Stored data
—————

/-- The next scheduled split of a port (R340): periodic ones first, then the others in acceptance order. -/
def Hub.usbNext (h : Hub) (p : Nat) : Option UsbSplit :=
  let xs := (h.usbPort p).splits
  (xs.find? (h.usbReady p true)).orElse (fun _ => xs.find? (h.usbReady p false))

/-- A split changed in place (assumption 63, DEDUCED). -/
def Hub.usbUpdate (h : Hub) (p : Nat) (s t : UsbSplit) : Hub :=
  let x := h.usbPort p
  h.setUsbPort p { x with splits := x.splits.map (fun u => if u = s then t else u) }

/-- The hub with an endpoint's transaction of this microframe recorded (R334), and whether its next OUT starts with PING
where that changes (R340) (assumption 63, DEDUCED). -/
def Hub.usbTried (h : Hub) (p : Nat) (e : UsbEnd) (ping : Option Bool) : Hub :=
  let x := h.usbPort p
  let pings := match ping with
    | some b => (if b then [e] else []) ++ x.pings.filter (fun d => d != e)
    | none => x.pings
  h.setUsbPort p { x with tried := (h.usb.uf, e) :: x.tried.filter (fun t => t.1 == h.usb.uf), pings := pings }

/-- A port leaves service other than by suspend or resume: its device splits end with RESET (R343), and its devices' PING
state with them. -/
def Hub.usbLeave (h : Hub) (p state : Nat) : Hub :=
  let st := h.usbState p
  let h := h.put (R.USBH_PORT_STATUS_STATE p) state
  if st = upEnabled ∨ st = upSuspended ∨ st = upResuming then
    let h := h.usbReset p (fun s => !s.rec_.hub)
    h.setUsbPort p { h.usbPort p with pings := [] }
  else h

/-- Whether a field of some port's PORT_STATUS is set. -/
def Hub.usbAny (h : Hub) (f : Nat → RF) : Bool := (List.range 4).any (fun p => h.on (f p))

/-- The bitmap of changes (R349): bit 0 the hub's, bits 1 to 4 those of ports 0 to 3 (assumption 127, DEDUCED). -/
def Hub.usbChanges (h : Hub) : Nat :=
  b2n (h.usbAny R.USBH_PORT_STATUS_C_OVERCURRENT)
    + ((List.range 4).map (fun p => if slice (h.rd (A.USBH_PORT_STATUS p)).toNat 8 5 = 0 then 0 else 2 ^ (p + 1))).sum

/-- A change is set and latched into endpoint 1's buffers (R349). -/
def Hub.usbChange (h : Hub) (f : RF) : Hub :=
  let h := h.put f 1
  let v := h.usbChanges
  let rs := match h.usb.reports with
    | [a, b] => [a, Nat.lor b v]
    | l => l ++ [v]
  { h with usb := { h.usb with reports := rs } }

/-- Whether a device took the data of an OUT. -/
def UsbOutcome.took : UsbOutcome → Bool
  | .ack _ _ => true
  | .nyet => true
  | _ => false

/-- USB_TRANSACTION (R340): the next scheduled split of a port, with what its device did. A high-speed bulk or control OUT
starts with PING after a NAK, a NYET or an error, and its data follow where the device lets them
(assumption 63, DEDUCED). -/
def Hub.usbTransaction (h : Hub) (p : Nat) (o : UsbOutcome) : Hub :=
  if h.usbState p ≠ upEnabled ∨ h.usbStopped then h
  else
    match h.usbNext p with
    | none => h
    | some s =>
      let r := s.rec_
      let out := r.token == 1 && (r.typ == 0 || r.typ == 2) && h.usbSpeed p == 2
      let ping := out && (h.usbPort p).pings.contains r.endpoint
      let h := if ping then h.emit (.usb p 3 r.dev r.ep false []) else h
      let h := if ping && !o.took then h else h.emit (.usb p r.token r.dev r.ep (r.toggle && r.typ != 1) r.data)
      let again := match o with
        | .ack _ _ => false
        | .stall => false
        | _ => true
      let h := h.usbTried p r.endpoint (if out then some again else none)
      let babbled := fun (h : Hub) =>
        ((h.usbFinish p s (bare 10)).usbLeave p upDisabled).usbChange (R.USBH_PORT_STATUS_C_ENABLE p)
      match o with
      | .ack data d1 =>
        if r.token = 2 then
          if r.bytes < data.length then babbled h else h.usbFinish p s ⟨0, d1, data⟩
        else h.usbFinish p s (bare 0)
      | .nyet => h.usbFinish p s (bare 0)
      | .stall => h.usbFinish p s (bare 2)
      | .babble => babbled h
      | .nak =>
        if h.get R.USBH_CTRL_NAK_LIMIT ≤ s.naks + 1 then h.usbFinish p s (bare 1)
        else h.usbUpdate p s { s with naks := s.naks + 1, errs := 0 }
      | .error =>
        if r.typ = 1 ∨ 2 ≤ s.errs then h.usbFinish p s (bare 4) else h.usbUpdate p s { s with errs := s.errs + 1 }

/-! ### Microframes (R351) -/

/-- BASE, 64 bits. -/
def Hub.usbBase (h : Hub) : Nat := (h.rd A.USBH_BASE_LO).toNat + (h.rd A.USBH_BASE_HI).toNat * 2 ^ 32

/-- The smallest microframe number from `b` up whose start is at least `x` after that of microframe 0, in 1/24 tick. -/
def firstUf (adj x : Int) (b : Nat) : Nat :=
  let frame := 12000000 + 25 * adj
  let q := (x / frame).toNat
  let u := ((x - q * frame + 1499999) / 1500000).toNat
  max b (q * 8 + min u 8)

/-- USB_SOF_ENABLE (R351): SOF_EN written from 0 to 1; the index of the first microframe to start. -/
def Hub.usbSofEnable (h : Hub) : Hub :=
  if h.on R.USBH_CTRL_SOF_EN then h
  else
    let uf := (h.rd A.USBH_BASE_UF).toNat % 16384
    let m :=
      if h.now + 10000 ≤ h.usbBase then uf % 8
      else firstUf h.ufAdj (((h.now + 10000 : Nat) - (h.usbBase : Int)) * 24 + ufSpan h.ufAdj (uf % 8)) (uf % 8)
    let h := h.put R.USBH_CTRL_SOF_EN 1
    { h with usb := { h.usb with nextIdx := (uf + m - uf % 8) % 16384 } }

/-- Periodic splits whose target has passed untried could not be met (R341). -/
def Hub.usbMissed (h : Hub) (p : Nat) : Hub :=
  let x := h.usbPort p
  let f := fun (s : UsbSplit) =>
    if s.res = none ∧ s.rec_.hub = false ∧ (s.rec_.typ = 1 ∨ s.rec_.typ = 3) ∧ s.naks = 0 ∧ s.errs = 0
        ∧ sameSlot (h.usbSpeed p) s.rec_.uframe h.ufIndex = false ∧ 8192 ≤ subMod 16384 s.rec_.uframe h.ufIndex then
      { s with res := some (bare 5), doneUf := h.usb.uf }
    else s
  h.setUsbPort p { x with splits := x.splits.map f }

/-- SOF or keep-alive to an enabled port at a boundary. -/
def Hub.usbSof (h : Hub) (p : Nat) : Hub :=
  let i := h.ufIndex
  if h.usbState p ≠ upEnabled then h
  else if h.usbSpeed p = 2 then h.emit (.usbSof p (i / 8))
  else if i % 8 ≠ 0 then h
  else if h.usbSpeed p = 1 then h.emit (.usbKeepAlive p)
  else h.emit (.usbSof p (i / 8))

/-- USB_MICROFRAME (R351): a microframe starts. -/
def Hub.usbMicroframe (h : Hub) : Hub :=
  if h.on R.USBH_CTRL_SOF_EN && !h.usbStopped then
    let i := h.usb.nextIdx
    let h := (h.put R.USBH_FRAME_INDEX i).put R.USBH_FRAME_RUNNING 1
    let h := { h with usb := { h.usb with uf := h.usb.uf + 1, ufAt := h.root, nextIdx := (i + 1) % 16384 } }
    let h := if i % 8 = 0 then (h.wr A.USBH_SOF_LO (W h.now)).wr A.USBH_SOF_HI (W (h.now / 2 ^ 32)) else h
    let h := if i % 8 = 7 then { h with usb := { h.usb with adj7 := h.ufAdj } } else h
    let h := [0, 1, 2, 3].foldl Hub.usbMissed h
    [0, 1, 2, 3].foldl Hub.usbSof h
  else h

/-- SOF_EN written to 0: the count stops. -/
def Hub.usbSofDisable (h : Hub) : Hub := (h.put R.USBH_CTRL_SOF_EN 0).put R.USBH_FRAME_RUNNING 0

/-! ### Port states (R343, R345, R346, R352) -/

/-- A port without power: VBUS_EN low, nothing attached. -/
def Hub.usbOff (h : Hub) (p : Nat) : Hub :=
  let h := h.usbLeave p upOff
  let h := (h.put (R.USBH_PORT_STATUS_SPEED p) 3).put (R.USBH_PORT_STATUS_CONNECT p) 0
  h.setUsbPort p { h.usbPort p with vbus := false, chirp := false }

/-- USB_PORT_POWER_ON (R343): ignored while OC_N is active or while the hub does not run. -/
def Hub.usbPowerOn (h : Hub) (p : Nat) : Hub :=
  if h.on R.USBH_CTRL_EN ∧ h.usbState p = upOff ∧ h.on (R.USBH_PORT_STATUS_OC p) = false then
    h.setUsbPort p { h.usbPort p with vbus := true }
  else h

/-- USB_PORT_POWER_GOOD (R343): 100 ms with VBUS_EN high. -/
def Hub.usbPowerGood (h : Hub) (p : Nat) : Hub :=
  if h.usbState p = upOff ∧ (h.usbPort p).vbus then h.put (R.USBH_PORT_STATUS_STATE p) upDisconnected else h

/-- USB_PORT_POWER_OFF (R343). -/
def Hub.usbPowerOff (h : Hub) (p : Nat) : Hub := h.usbOff p

/-- USB_PORT_RESET (R345). -/
def Hub.usbPortReset (h : Hub) (p : Nat) : Hub :=
  let st := h.usbState p
  if st = upDisabled ∨ st = upEnabled then
    let h := (h.usbLeave p upResetting).emit (.usbReset p)
    h.setUsbPort p { h.usbPort p with chirp := false }
  else h

/-- USB_CHIRP_DETECTED (R345). -/
def Hub.usbChirp (h : Hub) (p : Nat) : Hub :=
  if h.usbState p = upResetting then (h.setUsbPort p { h.usbPort p with chirp := true }).emit (.usbKj p) else h

/-- SPEED of the pull-up that is seen. -/
def UsbPort.pullUp (x : UsbPort) : Nat := if x.low then 1 else 0

/-- USB_RESET_COMPLETE (R345). -/
def Hub.usbResetDone (h : Hub) (p : Nat) : Hub :=
  if h.usbState p = upResetting then
    let x := h.usbPort p
    let h := (h.put (R.USBH_PORT_STATUS_STATE p) upEnabled).put (R.USBH_PORT_STATUS_SPEED p) (if x.chirp then 2 else x.pullUp)
    h.usbChange (R.USBH_PORT_STATUS_C_RESET p)
  else h

/-- USB_PORT_DISABLE (R343). -/
def Hub.usbDisable (h : Hub) (p : Nat) : Hub := if h.usbState p = upEnabled then h.usbLeave p upDisabled else h

/-- USB_PORT_SUSPEND (R352). -/
def Hub.usbSuspend (h : Hub) (p : Nat) : Hub :=
  if h.usbState p = upEnabled then h.put (R.USBH_PORT_STATUS_STATE p) upSuspended else h

/-- USB_PORT_RESUME (R352). -/
def Hub.usbResume (h : Hub) (p : Nat) : Hub :=
  if h.usbState p = upSuspended then (h.put (R.USBH_PORT_STATUS_STATE p) upResuming).emit (.usbResume p) else h

/-- USB_RESUME_COMPLETE (R352). -/
def Hub.usbResumeDone (h : Hub) (p : Nat) : Hub :=
  if h.usbState p = upResuming then
    (h.put (R.USBH_PORT_STATUS_STATE p) upEnabled).usbChange (R.USBH_PORT_STATUS_C_SUSPEND p)
  else h

/-- USB_REMOTE_WAKE (R352): on a port already resuming only WAKE_SEEN is set. -/
def Hub.usbWake (h : Hub) (p : Nat) : Hub :=
  if h.usbState p = upSuspended then (h.put (R.USBH_PORT_STATUS_WAKE_SEEN p) 1).usbResume p
  else if h.usbState p = upResuming then h.put (R.USBH_PORT_STATUS_WAKE_SEEN p) 1
  else h

/-- USB_CONNECT (R343, R345): a pull-up on D+, or on D− for a low-speed device. -/
def Hub.usbConnect (h : Hub) (p : Nat) (low : Bool) : Hub :=
  if h.usbState p = upDisconnected then
    let h := (h.put (R.USBH_PORT_STATUS_STATE p) upDisabled).put (R.USBH_PORT_STATUS_CONNECT p) 1
    let h := h.setUsbPort p { h.usbPort p with low := low }
    (h.put (R.USBH_PORT_STATUS_SPEED p) (b2n low)).usbChange (R.USBH_PORT_STATUS_C_CONNECT p)
  else h

/-- USB_DISCONNECT (R343): in every powered state. -/
def Hub.usbDisconnect (h : Hub) (p : Nat) : Hub :=
  if h.usbState p = upOff ∨ h.usbState p = upDisconnected then h
  else
    let h := (h.usbLeave p upDisconnected).put (R.USBH_PORT_STATUS_CONNECT p) 0
    (h.put (R.USBH_PORT_STATUS_SPEED p) 3).usbChange (R.USBH_PORT_STATUS_C_CONNECT p)

/-- USB_OVERCURRENT (R346). -/
def Hub.usbOver (h : Hub) (p : Nat) : Hub :=
  ((h.usbOff p).put (R.USBH_PORT_STATUS_OC p) 1).usbChange (R.USBH_PORT_STATUS_C_OVERCURRENT p)

/-- USB_OVERCURRENT_END (R346). -/
def Hub.usbOverEnd (h : Hub) (p : Nat) : Hub := h.put (R.USBH_PORT_STATUS_OC p) 0

/-- USB_HUB_DISABLE (R354): every port loses power, and every unfinished split ends with RESET. -/
def Hub.usbHubDisable (h : Hub) : Hub :=
  [0, 1, 2, 3].foldl (fun h p => (h.usbOff p).usbReset p (fun _ => true)) (h.put R.USBH_CTRL_EN 0)

/-- USB_COUNTER_CLEAR (R354). -/
def Hub.usbClear (h : Hub) : Hub := [0, 1, 2, 3].foldl (fun h p => h.clearRange (A.USBH_SPLITS p) (A.USBH_HALTS p)) h

/-! ### The rows of the table -/

/-- USB_CSPLIT (R338). -/
def execUsbCsplit (p : Fin 4) (k : Fin 3) (s : State) : Result := s.upd (fun h => h.usbCsplit p k)

/-- USB_ABORT (R342). -/
def execUsbAbort (p : Fin 4) (k : Fin 3) (s : State) : Result := s.upd (fun h => h.usbAbort p k)

/-- USB_TRANSACTION (R340). -/
def execUsbTransaction (p : Fin 4) (outcome : UsbOutcome) (s : State) : Result :=
  s.upd (fun h => h.usbTransaction p outcome)

/-- USB_RESULT_EXPIRE (R338). -/
def execUsbResultExpire (p : Fin 4) (k : Fin 3) (handle : Fin 16) (s : State) : Result :=
  s.upd (fun h => h.usbExpire p k handle)

/-- USB_MICROFRAME (R351). -/
def execUsbMicroframe (s : State) : Result := s.upd (fun h => h.usbMicroframe)

/-- USB_SOF_ENABLE (R351). -/
def execUsbSofEnable (s : State) : Result := s.upd (fun h => h.usbSofEnable)

/-- USB_HUB_DISABLE (R354). -/
def execUsbHubDisable (s : State) : Result := s.upd (fun h => h.usbHubDisable)

/-- USB_PORT_POWER_ON (R343). -/
def execUsbPortPowerOn (p : Fin 4) (s : State) : Result := s.upd (fun h => h.unlessHeld (fun h => h.usbPowerOn p))

/-- USB_PORT_POWER_GOOD (R343). -/
def execUsbPortPowerGood (p : Fin 4) (s : State) : Result := s.upd (fun h => h.usbPowerGood p)

/-- USB_PORT_POWER_OFF (R343). -/
def execUsbPortPowerOff (p : Fin 4) (s : State) : Result := s.upd (fun h => h.usbPowerOff p)

/-- USB_PORT_RESET (R345). -/
def execUsbPortReset (p : Fin 4) (s : State) : Result := s.upd (fun h => h.usbPortReset p)

/-- USB_RESET_COMPLETE (R345). -/
def execUsbResetComplete (p : Fin 4) (s : State) : Result := s.upd (fun h => h.usbResetDone p)

/-- USB_CHIRP_DETECTED (R345). -/
def execUsbChirpDetected (p : Fin 4) (s : State) : Result := s.upd (fun h => h.usbChirp p)

/-- USB_PORT_DISABLE (R343). -/
def execUsbPortDisable (p : Fin 4) (s : State) : Result := s.upd (fun h => h.usbDisable p)

/-- USB_PORT_SUSPEND (R352). -/
def execUsbPortSuspend (p : Fin 4) (s : State) : Result := s.upd (fun h => h.usbSuspend p)

/-- USB_PORT_RESUME (R352). -/
def execUsbPortResume (p : Fin 4) (s : State) : Result := s.upd (fun h => h.usbResume p)

/-- USB_RESUME_COMPLETE (R352). -/
def execUsbResumeComplete (p : Fin 4) (s : State) : Result := s.upd (fun h => h.usbResumeDone p)

/-- USB_REMOTE_WAKE (R352). -/
def execUsbRemoteWake (p : Fin 4) (s : State) : Result := s.upd (fun h => h.usbWake p)

/-- USB_CONNECT (R343). -/
def execUsbConnect (p : Fin 4) (low : Bool) (s : State) : Result := s.upd (fun h => h.usbConnect p low)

—————

AIM OF THE EXERCISE: Collect each line above holding the string "usbPowerOn".

ANSWER FOR THE TASK:
def Hub.usbPowerOn (h : Hub) (p : Nat) : Hub :=
def execUsbPortPowerOn (p : Fin 4) (s : State) : Result := s.upd (fun h => h.unlessHeld (fun h => h.usbPowerOn p))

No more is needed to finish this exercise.